The Kubernetes composite charts show real-time and historical resource utilization metrics from nodes, pods, or
containers within your Kubernetes deployment.

See the [Overview](https://github.com/netdata/netdata/blob/master/docs/cloud/visualize/overview.md#definition-bar) doc for details on how composite charts work.

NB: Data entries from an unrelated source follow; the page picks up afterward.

theorem execWaleOpen_frame {x0} {x1} {s : State} : FrX 1075839116 s (execWaleOpen x0 x1 s) := by
  unfold execWaleOpen
  refine act_frame ?_
  have h := Fr.rfl (m := 1075839119) (o := s)
  repeat'
    first
    | with_reducible apply waleOpen_frame (by decide)
    | with_reducible apply_assumption

theorem execWaleOpenAck_frame {x0} {x1} {s : State} : FrX 1075839112 s (execWaleOpenAck x0 x1 s) := by
  unfold execWaleOpenAck
  refine act_frame ?_
  have h := Fr.rfl (m := 1075839115) (o := s)
  repeat'
    first
    | with_reducible apply waleOpenAck_frame (by decide)
    | with_reducible apply_assumption

theorem execWaleResendTimeout_frame {x0} {s : State} : FrX 1076101256 s (execWaleResendTimeout x0 s) := by
  unfold execWaleResendTimeout
  refine act_frame ?_
  have h := Fr.rfl (m := 1076101259) (o := s)
  repeat'
    first
    | (intro _)
    | with_reducible apply resend_frame (by decide)
    | with_reducible apply Fr_ite
    | with_reducible apply_assumption

theorem execBucketLate_frame {x0} {x1} {s : State} : FrX 131072 s (execBucketLate x0 x1 s) := by
  unfold execBucketLate
  refine act_frame ?_
  have h := Fr.rfl (m := 131075) (o := s)
  repeat'
    first
    | with_reducible apply bucketLate_frame (by decide)
    | with_reducible apply_assumption

theorem execBucketSend_frame {x0} {x1} {s : State} : FrX 1109912972 s (execBucketSend x0 x1 s) := by
  unfold execBucketSend
  refine act_frame ?_
  have h := Fr.rfl (m := 1109912975) (o := s)
  repeat'
    first
    | with_reducible apply bucketSend_frame (by decide)
    | with_reducible apply_assumption

theorem execLearningStepStart_frame {x0} {s : State} : FrX 1107552392 s (execLearningStepStart x0 s) := by
  unfold execLearningStepStart
  refine act_frame ?_
  have h := Fr.rfl (m := 1107552395) (o := s)
  repeat'
    first
    | with_reducible apply learnStep_frame (by decide)
    | with_reducible apply_assumption

theorem execMemberSilence_frame {x0} {x1} {s : State} : FrX 35909000 s (execMemberSilence x0 x1 s) := by
  unfold execMemberSilence
  refine act_frame ?_
  have h := Fr.rfl (m := 35909003) (o := s)
  repeat'
    first
    | with_reducible apply memberSilence_frame (by decide)
    | with_reducible apply_assumption

theorem execOwnerReport_frame {x0} {x1} {s : State} : FrX 1109912972 s (execOwnerReport x0 x1 s) := by
  unfold execOwnerReport
  refine act_frame ?_
  have h := Fr.rfl (m := 1109912975) (o := s)
  repeat'
    first
    | with_reducible apply leadReport_frame (by decide)
    | with_reducible apply_assumption

theorem execPieceLost_frame {x0} {x1} {x2} {s : State} : FrX 1109912972 s (execPieceLost x0 x1 x2 s) := by
  unfold execPieceLost
  refine act_frame ?_
  have h := Fr.rfl (m := 1109912975) (o := s)
  repeat'
    first
    | with_reducible apply pieceLost_frame (by decide)
    | with_reducible apply_assumption

theorem execProbeTimeout_frame {x0} {x1} {s : State} : FrX 35782792 s (execProbeTimeout x0 x1 s) := by
  unfold execProbeTimeout
  refine act_frame ?_
  have h := Fr.rfl (m := 35782795) (o := s)
  repeat'
    first
    | with_reducible apply probeTimeout_frame (by decide)
    | with_reducible apply_assumption

theorem execPublish_frame {x0} {x1} {x2} {s : State} : FrX 35782792 s (execPublish x0 x1 x2 s) := by
  unfold execPublish
  refine act_frame ?_
  have h := Fr.rfl (m := 35782795) (o := s)
  repeat'
    first
    | with_reducible apply publish_frame (by decide)
    | with_reducible apply_assumption

theorem execPublishApply_frame {x0} {s : State} : FrX 35909000 s (execPublishApply x0 s) := by
  unfold execPublishApply
  refine act_frame ?_
  have h := Fr.rfl (m := 35909003) (o := s)
  repeat'
    first
    | (intro _)
    | with_reducible apply applyPublish_frame (by decide)
    | with_reducible apply Fr_ite
    | with_reducible apply_assumption

theorem execRingContrib_frame {x0} {x1} {s : State} : FrX 1109912972 s (execRingContrib x0 x1 s) := by
  unfold execRingContrib
  refine act_frame ?_
  have h := Fr.rfl (m := 1109912975) (o := s)
  repeat'
    first
    | with_reducible apply ringContrib_frame (by decide)
    | with_reducible apply_assumption

theorem execStepLedger_frame {x0} {x1} {s : State} : FrX 253952 s (execStepLedger x0 x1 s) := by
  unfold execStepLedger
  refine act_frame ?_
  have h := Fr.rfl (m := 253955) (o := s)
  repeat'
    first
    | with_reducible apply stepLedger_frame (by decide)
    | with_reducible apply_assumption

theorem execTwineBounce_frame {x0} {x1} {s : State} : FrX 1109912972 s (execTwineBounce x0 x1 s) := by
  unfold execTwineBounce
  refine act_frame ?_
  have h := Fr.rfl (m := 1109912975) (o := s)
  repeat'
    first
    | with_reducible apply twineBounce_frame (by decide)
    | with_reducible apply_assumption

theorem execTwineProbeReply_frame {x0} {x1} {s : State} : FrX 6422664 s (execTwineProbeReply x0 x1 s) := by
  unfold execTwineProbeReply
  refine act_frame ?_
  have h := Fr.rfl (m := 6422667) (o := s)
  repeat'
    first
    | with_reducible apply probeReply_frame (by decide)
    | with_reducible apply_assumption

theorem execTwineResult_frame {x0} {x1} {s : State} : FrX 1109912972 s (execTwineResult x0 x1 s) := by
  unfold execTwineResult
  refine act_frame ?_
  have h := Fr.rfl (m := 1109912975) (o := s)
  repeat'
    first
    | with_reducible apply twineResult_frame (by decide)
    | with_reducible apply_assumption

theorem execVerdict_frame {x0} {x1} {s : State} : FrX 1109912972 s (execVerdict x0 x1 s) := by
  unfold execVerdict
  refine act_frame ?_
  have h := Fr.rfl (m := 1109912975) (o := s)
  repeat'
    first
    | with_reducible apply verdict_frame (by decide)
    | with_reducible apply_assumption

These
work similarly, but in addition to visualizing _by dimension_ and _by node_, Kubernetes composite charts can also be
grouped by the following labels:

- `k8s_cluster_id`
- `k8s_container_id`
- `k8s_container_name`
- `k8s_controller_kind`
- `k8s_kind`
- `k8s_namespace`
- `k8s_node_name`
- `k8s_pod_name`
- `k8s_pod_uid`

![Composite charts of Kubernetes metrics in Netdata
Cloud](https://user-images.githubusercontent.com/1153921/106964370-3a8dd780-66ff-11eb-8858-05b2253b25c6.png)

In addition, when you hover over a composite chart, the colors in the heat map changes as well, so you can see how
certain pod/container-level metrics change over time.

## Caveats

There are some caveats and known issues with Kubernetes monitoring with Netdata Cloud.

- **No way to remove any nodes** you might have
  [drained](https://kubernetes.io/docs/tasks/administer-cluster/safely-drain-node/) from your Kubernetes cluster. These
  drained nodes will be marked "unreachable" and will show up in War Room management screens/dropdowns. The same applies
  for any ephemeral nodes created and destroyed during horizontal scaling.